Ao agente económico é mais relevante saber que instrumentos serão utilizados para melhorar a situação económica e financeira do País, que pressupostos estão ou serão implementados (no curto prazo) a fim de conter a alta de preços dos produtos da cesta básica e evitar a oscilação das taxas de juros.

Também interessa ao agente económico saber que indivíduos estão dotados de valências para elaborar programas capazes de proporcionar à economia os aspectos acima focados, que numa só palavra pode significar estabilidade económica, considerado pré-requisito para a sustentabilidade.

O agente económico é atraído por soluções que possam conferir estabilidade nos preços, bem como a diminuição da desigualdade social, pois apenas assim se consegue melhorar o poder aquisitivo da população de baixa renda e reduzir a pobreza.

O mais importante é haver melhor distribuição da renda, afinal os recursos regerados pelo Estado são da propriedade de todos os agentes económicos.

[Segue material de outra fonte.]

-- ==== Sys2Proof/Laws/Frames.lean ====
section
/-! SUPPORT. What each shared operation leaves alone: `s.keeps (t.op …) L ↔ s.keeps t L` whenever `L` names the parts that the
operation may change. As rewriting rules they peel the operations off one by one. -/

set_option linter.unusedSimpArgs false
set_option linter.unusedVariables false
set_option linter.unusedTactic false
set_option linter.unreachableTactic false

namespace Sys2Proof.Machine

set_option Elab.async false

/-! ### The relation -/

theorem keeps_refl (s : State) (L : List Part) : s.keeps s L := by
  intro p _; cases p <;> rfl

/-- A change outside which two states agree does not matter. -/
theorem keeps_of_same {s t u : State} {L : List Part} (h : ∀ p, p ∉ L → t.same u p) : s.keeps u L ↔ s.keeps t L := by
  constructor
  · intro k p hp
    have a := h p hp; have b := k p hp
    cases p <;> simp_all [State.same]
  · intro k p hp
    have a := h p hp; have b := k p hp
    cases p <;> simp_all [State.same]

theorem keeps_mono {s t : State} {L K : List Part} (h : s.keeps t L) (hk : L ⊆ K) : s.keeps t K :=
  fun p hp => h p fun q => hp (hk q)

theorem keeps_trans {s t u : State} {L : List Part} (h : s.keeps t L) (k : t.keeps u L) : s.keeps u L := by
  intro p hp
  have a := h p hp; have b := k p hp
  cases p <;> simp_all [State.same]

theorem keeps_foldl {α : Type} {s : State} {L : List Part} {f : State → α → State}
    (hf : ∀ t x, s.keeps (f t x) L ↔ s.keeps t L) (t : State) (xs : List α) :
    s.keeps (xs.foldl f t) L ↔ s.keeps t L := by
  induction xs generalizing t with
  | nil => rfl
  | cons x xs ih => rw [List.foldl_cons, ih, hf]

theorem keeps_removeOrders {s t : State} {L : List Part} (h : Part.arb ∈ L) (q) {f : State → OrderEntry → State}
    (hf : ∀ t x, s.keeps (f t x) L ↔ s.keeps t L) : s.keeps (t.removeOrders q f) L ↔ s.keeps t L := by
  unfold State.removeOrders; dsimp only
  rw [keeps_foldl hf]
  exact keeps_of_same fun p hp => by cases p <;> first | rfl | exact absurd h hp


/-! ### One field replaced -/

@[simp] theorem keeps_with_windows {s t : State} {L : List Part} (h : Part.windows ∈ L) (x : List Window) :
    s.keeps { t with windows := x } L ↔ s.keeps t L :=
  keeps_of_same fun p hp => by cases p <;> first | rfl | exact absurd h hp

@[simp] theorem keeps_with_params {s t : State} {L : List Part} (h : Part.params ∈ L) (x : Params) :
    s.keeps { t with params := x } L ↔ s.keeps t L :=
  keeps_of_same fun p hp => by cases p <;> first | rfl | exact absurd h hp

@[simp] theorem keeps_with_roll {s t : State} {L : List Part} (h : Part.roll ∈ L) (x : Roll) :
    s.keeps { t with roll := x } L ↔ s.keeps t L :=
  keeps_of_same fun p hp => by cases p <;> first | rfl | exact absurd h hp

@[simp] theorem keeps_with_intake {s t : State} {L : List Part} (h : Part.intake ∈ L) (x : Intake) :
    s.keeps { t with intake := x } L ↔ s.keeps t L :=
  keeps_of_same fun p hp => by cases p <;> first | rfl | exact absurd h hp

@[simp] theorem keeps_with_sky {s t : State} {L : List Part} (h : Part.sky ∈ L) (x : Sky) :
    s.keeps { t with sky := x } L ↔ s.keeps t L :=
  keeps_of_same fun p hp => by cases p <;> first | rfl | exact absurd h hp

@[simp] theorem keeps_with_track {s t : State} {L : List Part} (h : Part.track ∈ L) (x : Track) :
    s.keeps { t with track := x } L ↔ s.keeps t L :=
  keeps_of_same fun p hp => by cases p <;> first | rfl | exact absurd h hp

@[simp] theorem keeps_with_account {s t : State} {L : List Part} (h : Part.account ∈ L) (x : Account) :
    s.keeps { t with account := x } L ↔ s.keeps t L :=
  keeps_of_same fun p hp => by cases p <;> first | rfl | exact absurd h hp

@[simp] theorem keeps_with_slots {s t : State} {L : List Part} (h : Part.slots ∈ L) (x : List (Option Slot)) :
    s.keeps { t with slots := x } L ↔ s.keeps t L :=
  keeps_of_same fun p hp => by cases p <;> first | rfl | exact absurd h hp

@[simp] theorem keeps_with_nodes {s t : State} {L : List Part} (h : Part.nodes ∈ L) (x : List Node) :
    s.keeps { t with nodes := x } L ↔ s.keeps t L :=
  keeps_of_same fun p hp => by cases p <;> first | rfl | exact absurd h hp

@[simp] theorem keeps_with_store {s t : State} {L : List Part} (h : Part.store ∈ L) (x : Store) :
    s.keeps { t with store := x } L ↔ s.keeps t L :=
  keeps_of_same fun p hp => by cases p <;> first | rfl | exact absurd h hp

@[simp] theorem keeps_with_serial {s t : State} {L : List Part} (h : Part.serial ∈ L) (x : Nat) :
    s.keeps { t with serial := x } L ↔ s.keeps t L :=
  keeps_of_same fun p hp => by cases p <;> first | rfl | exact absurd h hp

@[simp] theorem keeps_with_tracker {s t : State} {L : List Part} (h : Part.tracker ∈ L) (x : List TrackerEntry) :
    s.keeps { t with tracker := x } L ↔ s.keeps t L :=
  keeps_of_same fun p hp => by cases p <;> first | rfl | exact absurd h hp

@[simp] theorem keeps_with_roll_sky {s t : State} {L : List Part} (h : Part.roll ∈ L) (k : Part.sky ∈ L) (x : Roll)
    (y : Sky) : s.keeps { t with roll := x, sky := y } L ↔ s.keeps t L :=
  keeps_of_same fun p hp => by cases p <;> first | rfl | exact absurd h hp | exact absurd k hp

@[simp] theorem keeps_with_account_sky {s t : State} {L : List Part} (h : Part.account ∈ L) (k : Part.sky ∈ L) (x : Account)
    (y : Sky) : s.keeps { t with account := x, sky := y } L ↔ s.keeps t L :=
  keeps_of_same fun p hp => by cases p <;> first | rfl | exact absurd h hp | exact absurd k hp

@[simp] theorem keeps_with_windows_params {s t : State} {L : List Part} (h : Part.windows ∈ L) (k : Part.params ∈ L) (x : List Window)
    (y : Params) : s.keeps { t with windows := x, params := y } L ↔ s.keeps t L :=
  keeps_of_same fun p hp => by cases p <;> first | rfl | exact absurd h hp | exact absurd k hp


/-! ### Records and queues (Ops.lean) -/

@[simp] theorem keeps_modNode {s t : State} {L : List Part} (h : Part.nodes ∈ L) (n f) :
    s.keeps (t.modNode n f) L ↔ s.keeps t L := by
  exact keeps_of_same fun p hp => by cases p <;> first | rfl | exact absurd (by simp [h]) hp

@[simp] theorem keeps_setBlock {s t : State} {L : List Part} (h : Part.track ∈ L) (b x) :
    s.keeps (t.setBlock b x) L ↔ s.keeps t L := by
  exact keeps_of_same fun p hp => by cases p <;> first | rfl | exact absurd (by simp [h]) hp

@[simp] theorem keeps_modTurnout {s t : State} {L : List Part} (h : Part.track ∈ L) (x f) :
    s.keeps (t.modTurnout x f) L ↔ s.keeps t L := by
  exact keeps_of_same fun p hp => by cases p <;> first | rfl | exact absurd (by simp [h]) hp

@[simp] theorem keeps_modTrain {s t : State} {L : List Part} (h : Part.track ∈ L) (x f) :
    s.keeps (t.modTrain x f) L ↔ s.keeps t L := by
  exact keeps_of_same fun p hp => by cases p <;> first | rfl | exact absurd (by simp [h]) hp

@[simp] theorem keeps_setRoute {s t : State} {L : List Part} (h : Part.track ∈ L) (r x) :
    s.keeps (t.setRoute r x) L ↔ s.keeps t L := by
  exact keeps_of_same fun p hp => by cases p <;> first | rfl | exact absurd (by simp [h]) hp

@[simp] theorem keeps_setMode {s t : State} {L : List Part} (h : Part.track ∈ L) (m) :
    s.keeps (t.setMode m) L ↔ s.keeps t L := by
  exact keeps_of_same fun p hp => by cases p <;> first | rfl | exact absurd (by simp [h]) hp

@[simp] theorem keeps_setSwitch {s t : State} {L : List Part} (h : Part.sky ∈ L) (g b) :
    s.keeps (t.setSwitch g b) L ↔ s.keeps t L := by
  exact keeps_of_same fun p hp => by cases p <;> first | rfl | exact absurd (by simp [h]) hp

@[simp] theorem keeps_setSurge {s t : State} {L : List Part} (h : Part.account ∈ L) (n x) :
    s.keeps (t.setSurge n x) L ↔ s.keeps t L := by
  exact keeps_of_same fun p hp => by cases p <;> first | rfl | exact absurd (by simp [h]) hp

@[simp] theorem keeps_setOwed {s t : State} {L : List Part} (h : Part.sky ∈ L) (n x) :
    s.keeps (t.setOwed n x) L ↔ s.keeps t L := by
  exact keeps_of_same fun p hp => by cases p <;> first | rfl | exact absurd (by simp [h]) hp

@[simp] theorem keeps_setCueFade {s t : State} {L : List Part} (h : Part.sky ∈ L) (n x) :
    s.keeps (t.setCueFade n x) L ↔ s.keeps t L := by
  exact keeps_of_same fun p hp => by cases p <;> first | rfl | exact absurd (by simp [h]) hp
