/-- A window of a job at scene addresses `i`·65536 on. -/
def aWindow (i : Nat) (job : Job) (mode : EnquiryMode) : Window :=
  { enabled := true, base := BitVec.ofNat 24 (i * 65536), mask := 0xFF0000, translate := true, nodeBase := 0, cls := .asSent
    job := job, mode := mode }

/-- A port in UP with 4 credits, its store empty. -/
def upPort : PortLink :=
  { state := .up, nextNumber := 0, heardGrant := 4, expected := 0, grant := 4, firstEntry := false, silence := true }

/-- A junction in service: a loco, a turnout, a ride, two lamps (one in a SWITCH group), a sensor and a plain node; train 0 in
block 0; route 0 from block 0 over turnout 0 and block 1. -/
def demo : State :=
  { State.reset with
    link := { State.reset.link with upstream := upPort, onward := upPort }
    windows := [aWindow 0 .train .live, aWindow 1 .turnout .live, aWindow 2 .route .live, aWindow 3 .ride .mirror,
      aWindow 4 .lamp .live, aWindow 5 .plain .live]
    permits := List.replicate 6 0x3FF
    nodes := [aNode .loco 4 0, aNode .turnout 0 0, aNode .ride 8 0, aNode .lamp 4 0,
      { aNode .lamp 4 0 with cfg := { (aNode .lamp 4 0).cfg with group := some 0 } }, aNode .sensor 0 0, aNode .plain 0 0] ++
      List.replicate 121 (Node.start NodeCfg.absent)
    roll := { State.reset.roll with table := some 5 :: List.replicate 31 none, timer := .running }
    bus := { State.reset.bus with owed := [] }
    track :=
      { mode := .running
        pauses := 0
        blocks := [{ cfg := { detector := some (5, 0), up := .block 1, down := .none }, state := .occupied 0 },
          { cfg := { detector := some (5, 1), up := .block 2, down := .block 0 }, state := .free },
          { cfg := { detector := some (5, 2), up := .none, down := .block 1 }, state := .free },
          { cfg := { detector := some (5, 3), up := .none, down := .none }, state := .uncertain },
          { cfg := { detector := some (5, 4), up := .none, down := .none }, state := .free }] ++
          List.replicate 43 { cfg := { detector := none, up := .none, down := .none }, state := .free }
        turnouts := { cfg := { node := some 1, common := some 0, normal := some 1, reverse := some 2 }, position := .normal
                      lock := .free } :: List.replicate 23 (Turnout.powerOn TurnoutCfg.empty none)
        trains := [{ cfg := { loco := some 0, maxStep := 20, approachStep := 6 }, dir := .up, step := 0, occupied := [0]
                     authority := [], inDoubt := false }] ++ List.replicate 7 (Train.powerOn TrainCfg.empty)
        routes := [{ cfg := { start := 0, dir := .up
                              steps := [{ block := 1, turnout := some (0, .reverse) }, { block := 2, turnout := none }] }
                     state := .idle },
          { cfg := { start := 0, dir := .up, steps := [{ block := 1, turnout := some (0, .normal) }] }, state := .idle }] ++
          List.replicate 30 { cfg := RouteCfg.empty, state := .idle } }
    account := { State.reset.account with capacity := [100, 100, 100, 100] }
    sky :=
      { State.reset.sky with
        groups := { cfg := { GroupCfg.empty with mode := .switch, onLevel := 200, members := [4] }, on := false } ::
          List.replicate 15 { cfg := GroupCfg.empty, on := false } } }
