/-- What a quad does at a FUSE (R52). -/
inductive FuseAct where
  | arrive (stack : List DefEntry) (mask : BitVec 4)
  | divert (stack : List DefEntry) (mask : BitVec 4) (pc : Word)
  deriving DecidableEq, Repr, Inhabited

/-- A quad acts on its top entry at the FUSE with an id and index (R52). -/
def fuseQuad (id : BitVec 8) (pc : Word) (exited : BitVec 4) : List DefEntry → BitVec 4 → FuseAct
  | [], mask => .arrive [] mask
  | d :: ds, mask =>
    if d.fuseId = id then
      if d.running then fuseQuad id pc exited ds (d.restMask &&& ~~~exited)
      else .divert ({ d with running := true, resume := pc } :: ds) d.defMask d.resume
    else .arrive (d :: ds) mask

/-- A quad whose active lanes have all exited acts on its top entry (R55): where it goes, or nothing left. An entry that was
itself diverted by an exit and is popped by one while others of the lanes it restores live goes to the RESUME it was
pushed with, since no FUSE replaced it: R55 says that such an entry's RESUME is never used, and gives no other index
(DESIGN CHOICE, unsafe; log entry 70). -/
def exitQuad (exited : BitVec 4) : List DefEntry → Option FuseAct
  | [] => none
  | d :: ds =>
    if d.running then
      let m := d.restMask &&& ~~~exited
      if m = 0 then exitQuad exited ds else some (.divert ds m d.resume)
    else some (.divert ({ d with running := true } :: ds) d.defMask d.resume)

/-- A part goes to an index, or, where an instruction of its chain is still to be issued alone, after that one (R141,
R414). -/
def Part.to (p : Part) (pc : Word) : Part :=
  match p.redo with
  | some r => { p with redo := some { r with next := pc } }
  | none => { p with pc := pc }

/-- Parts for quads that leave a part, one for each distinct index, in ascending order (R52, R55, R182). -/
def partsByIndex (base : Part) (r : Reason) (qs : List (Nat × Word × BitVec 4)) : List Part :=
  (distinct (qs.map fun q => q.2.1.toNat)).map fun i =>
    let mine := qs.filter fun q => q.2.1.toNat == i
    { base.to (BitVec.ofNat 32 i) with
      members := quadMask (mine.map Prod.fst)
      masks := mine.foldl (fun m q => setNibble m q.1 q.2.2) 0
      reason := r, fws := .run, waitId := 0, clock := 0, cls := 0, hold := .none
      after := none, serial := none, delay := 2 }

/-! ### FUSE groups and forced fuses -/

/-- The lanes of a forced fuse or minimum width code: 4 × 2^code (R147). -/
def widthOf (code : Nat) : Nat := 4 * 2 ^ code

/-- The quads of every aligned block of `w` lanes that holds a member (R58). -/
def blockOf (w : Nat) (m : BitVec 16) : BitVec 16 :=
  let n := w / 4
  quadMask ((List.range 16).filter fun q => (quadsOf m).any fun r => r / n == q / n)

/-- The quads a forced fuse of width `w` still lacks (R58). -/
def lacking (wave : Wave) (w : Nat) (m : BitVec 16) : BitVec 16 := blockOf w m &&& wave.live &&& ~~~m
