/-! ### Releases and acquires (R94, R121, R124) -/

/-- A release of the issuing part at a scope: at CLUSTER or wider its core's earlier stores reach their homes; at any
scope its remote scratch stores are applied (Table 7.4). -/
def State.release (s : State) (scope : Nat) : State :=
  let ts := distinct (s.wave.ops.filterMap fun o =>
    if !o.done && (o.quads &&& s.iss.members) != 0 && o.target != 0 then some (o.target - 1) else none)
  let s := ts.foldl State.flushWindow s
  if 2 ≤ scope then s.flushCore s.wg.core else s

/-- An acquire at CLUSTER scope or wider invalidates the core's unpinned L1 lines (R94). -/
def State.acquire (s : State) (scope : Nat) : State := if 2 ≤ scope then s.invalidateL1 s.wg.core else s

/-- Every operation of a class of the issuing part has completed (R121). -/
def State.drained (s : State) (c : OpClass) : Bool := s.wave.count s.iss.members c == 0

end Sys2Proof.Machine
end

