-- ==== Sys2Proof/Machine/Engines.lean ====
section
/-!
DEFINITION. Machine/Engines.lean: the copy engine: CPY, COLL, SHDW and PUBLISH, and their events (R127 to R130, R237 to
R249, R436 to R441). A command moves its data when it completes; a page that is not present parks it at its element.
-/

namespace Sys2Proof.Machine

/-! ### Commands in the queues (R237) -/

/-- The queue that a grid came from. (DEDUCED, unsafe; log entry 61.) -/
def State.queueOf (s : State) (grid : Nat) : Queue := s.queues.get (s.gridOf grid).queue

/-- Is a command with this number still in an engine, or paused in an image (R127, R349)? -/
def State.cmdLive (s : State) (id : Nat) : Bool :=
  (s.sects.any fun t => (t.2.copyQ ++ t.2.splatQ).any fun c => c.id == id)
    || s.saved.any fun v => v.members.any fun m => m.cmds.any fun c => c.2.id == id

/-- Change a command of a section. -/
def State.onCmd (s : State) (sect id : Nat) (f : Cmd → Cmd) : State :=
  let g := fun (q : List Cmd) => q.map fun c => if c.id = id then f c else c
  s.onSect sect fun t => { t with copyQ := g t.copyQ, splatQ := g t.splatQ }

/-- A command of the copy engine of a section. -/
def State.copyCmd (s : State) (sect id : Nat) : Cmd := ((s.sect sect).copyQ.find? fun c => c.id == id).getD default

/-- Hand a command of the leader to an engine: the operation counts and holds its status register, and every earlier
write of the part reaches its home first (R127, R237, R238). `put` places it in a queue of the section. -/
def State.command (s : State) (leader scope : Nat) (cls : OpClass) (status : Reg) (job : Job)
    (put : Sect → Cmd → Sect) : State :=
  let s := s.release (max 2 scope)
  let sect := sectOf s.wg.core
  let id := s.names + 1
  let o := { s with names := id }.issueOp cls [status.toNat] [leader] (.engine sect id)
  let c : Cmd := { (default : Cmd) with
    id := id, job := job, wave := s.wave.id, wg := s.wg.id, op := o.1, quad := leader / 4, reg := status.toNat - 96
    ctx := s.wg.ctx, grid := s.wg.grid, core := s.wg.core, after := s.part.fenced.filter s.cmdLive }
  o.2.onSect sect fun t => put t c

/-- The end of the copy engine's queue. -/
def putCopy (t : Sect) (c : Cmd) : Sect := { t with copyQ := t.copyQ ++ [c] }

/-- Change a wave, resident or saved (R349). -/
def State.mapAnyWave (s : State) (id : Nat) (f : Wave → Wave) : State :=
  let s := s.mapWave id f
  { s with saved := s.saved.map fun v => { v with members := v.members.map fun m =>
      { m with waves := m.waves.map fun w => if w.id = id then f w else w } } }

/-- The scope at which reading a command's status word is an acquire: its own, or WG where it names WAVE (R127, R128). The
handle of a SHDW is no status word. -/
def Job.acquires : Job → Option Nat
  | .cpy _ scope .. => some (max 1 scope)
  | .coll _ _ _ scope .. => some (max 1 scope)
  | .publish scope _ => some (max 1 scope)
  | .splat _ scope _ => some (max 1 scope)
  | _ => none

/-- A command's status word in its register (R127, R238). -/
def Cmd.writeStatus (c : Cmd) (status : Word) (rf : RegFile) : RegFile :=
  let rf := rf.setK c.quad c.reg status
  match c.job.acquires with
  | some scope => rf.setStatus c.quad c.reg scope
  | none => rf

/-- Where an image holds a k register of a quad of a wave (Table 17.3). -/
def SavedWg.addrOfK (m : SavedWg) (w : Wave) (quad reg : Nat) : Nat :=
  let l := m.wg.launch
  m.image + 64 + 1600 * l.waves + 1728 * (w.num * (l.width / 4) + quad) + 1536 + 4 * reg

/-- A command of a saved workgroup writes its status into the image (R349). -/
def State.imageStatus (s : State) (c : Cmd) (status : Word) : State :=
  s.saved.foldl (fun s v => v.members.foldl (fun s m => (m.waves.filter fun w => w.id == c.wave).foldl (fun s w =>
    s.writePhys (m.addrOfK w c.quad c.reg) (leBytes 4 status.toNat)) s) s) s

/-- Operations of a wave of a saved workgroup leave their counts, with the ring releases they name (R37, R68, R349). -/
def SavedWg.retire (m : SavedWg) (w : Wave) : SavedWg :=
  let r := retireOps w.ops
  { m with
    wg := r.2.foldl (fun g o => match o.release with
      | some (q, i) => g.passOn q i (stageOf g w)
      | none => g) m.wg
    waves := m.waves.map fun v => if v.id = w.id then { v with ops := r.1 } else v }

/-- A command leaves its engine: it writes its status, its operation completes and carries the ring release that it
performs as its counter retires, its pages are unpinned (R37, R105, R238, R349, R436). `ring` is the ring of a release. -/
def State.finishCmd (s : State) (c : Cmd) (status : Word) (ring : Option Nat) : State :=
  let release := match ring, c.slot with
    | some q, some i => some (q, i)
    | _, _ => none
  let s := s.mapAnyWave c.wave fun w => { w with
    rf := c.writeStatus status w.rf
    ops := w.ops.map fun o => if o.id = c.op then { o with done := true, release := release } else o }
  let s := (s.dropCmds fun d => d.id == c.id).imageStatus c status
  if s.hasWave c.wave then s.retire c.wave
  else
    let settle := fun (m : SavedWg) => (m.waves.filter fun w => w.id == c.wave).foldl SavedWg.retire m
    { s with saved := s.saved.map fun v => { v with members := v.members.map settle } }

/-- A status word (Table 11.4): BYTES, METHODS, ERR, DONE. -/
def statusWord (err methods bytes : Nat) : Word :=
  BitVec.ofNat 32 (bytes % 2 ^ 23 + methods * 2 ^ 23 + err * 2 ^ 27 + 2 ^ 31)

/-! ### Accesses of an engine -/

/-- Why an engine stops: an error code, a page that is not present, poison met by a walk. -/
inductive EngEnd where
  | err (code : Nat)
  | park (va level kind : Nat) (pte : DWord)
  | kill (addr : Nat)
  deriving DecidableEq, Repr, Inhabited

/-- What an engine's step gives. -/
inductive EngRes (α : Type) where
  | ok (a : α)
  | stop (e : EngEnd) (s : State)

/-- Continue with the value of a step. -/
def EngRes.bind {α β : Type} (x : EngRes α) (f : α → EngRes β) : EngRes β :=
  match x with
  | .ok a => f a
  | .stop e s => .stop e s

/-- The checks of an engine's access to `n` aligned bytes (R237, R436, ERR 4). -/
def State.engCheck (s : State) (sect ctx va n : Nat) (write : Bool) : Option EngEnd :=
  match s.checkVa sect ctx va n ⟨!write, write, false, true⟩ with
  | .hit => none
  | .ok .. => none
  | .trap .. => some (.err 4)
  | .absent level pte => some (.park va level (if write then 10 else 9) pte)
  | .poisoned a => some (.kill a)

/-- The first poisoned sector of a range. -/
def State.firstPoison (s : State) (pa n : Nat) : Nat :=
  (((List.range (n / 32 + 2)).map fun i => pa / 32 * 32 + 32 * i).find? fun a => s.poison.contains a).getD pa

/-- An engine reads bytes of the visible page that passed its checks; a poisoned sector is ERR 6, logged with event code 3
(R246, R436). -/
def State.engTake (s : State) (sect ctx grid va n : Nat) : EngRes (List Byte × State) :=
  let r := s.readVa sect ctx va n
  if r.2.1 then .stop (.err 6) (r.2.2.consumed (s.firstPoison ((s.ctxPa ctx va).getD 0) n) 3 ctx grid)
  else .ok (r.1, r.2.2)

/-- An engine reads aligned bytes (R246, R436). -/
def State.engRead (s : State) (sect ctx grid va n : Nat) : EngRes (List Byte × State) :=
  match s.engCheck sect ctx va n false with
  | some e => .stop e s
  | none => s.engTake sect ctx grid va n

/-- The open region that holds an address (R246). -/
def Ctx.regionOf (c : Ctx) (va : Nat) : Option Region :=
  c.regions.find? fun r => decide (r.base ≤ va) && decide (va < r.base + r.pages * 2 ^ 14)

/-- Copy a page of 16 KiB (R246). -/
def State.copyPage (s : State) (src dst : Nat) : State := s.writePhys dst (s.readPhys src (2 ^ 14))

As instituições (Estado, família, empresas, igrejas e outras) estão mais interessadas em saber como os fenómenos (políticos, económicos sociais e religiosos) afectam a economia.

Hoje, face aos efeitos devastadores da Covid-19 e da crise económico-financeira iniciada nos Estados Unidos da América em 2008, as economias mundiais acompanham-se (mutuamente). O risco é sistémico, um problema na região mais a Leste do globo pode atingir o Oeste. É neste pensamento que o agente económico acompanha (com muita preocupação) o conflito russo-ucraniano. Aliás, os efeitos do desentendimento entre os dois Estados da antiga União Soviética impactaram na economia mundial, causando atrofia macroeconómica em algumas economias, apesar de umas ganharem fôlego.

Depois da Europa Central, onde russos e ucranianos procuram resolver o diferendo por via das armas, a preocupação do agente económico pode ser desviada para o continente asiático. Naquela porção do globo a China (maior aliado da Rússia) está prestes a usar a força para reintegrar Taiwan à soberania dela, face à visita da presidente da Câmara dos Representantes dos Estados Unidos da América, Nancy Pelosi.

O agente económico está ainda mais preocupado, em caso de conflito, porque a estabilidade económica de muitas economias, inclusive europeia poderá estar comprometida. Por isso, se qualquer programa (político, económico, social ou religioso) privilegiar o progresso e bem-estar social, principalmente dos menos favorecidos, merecerá a atenção (especial) do agente económico.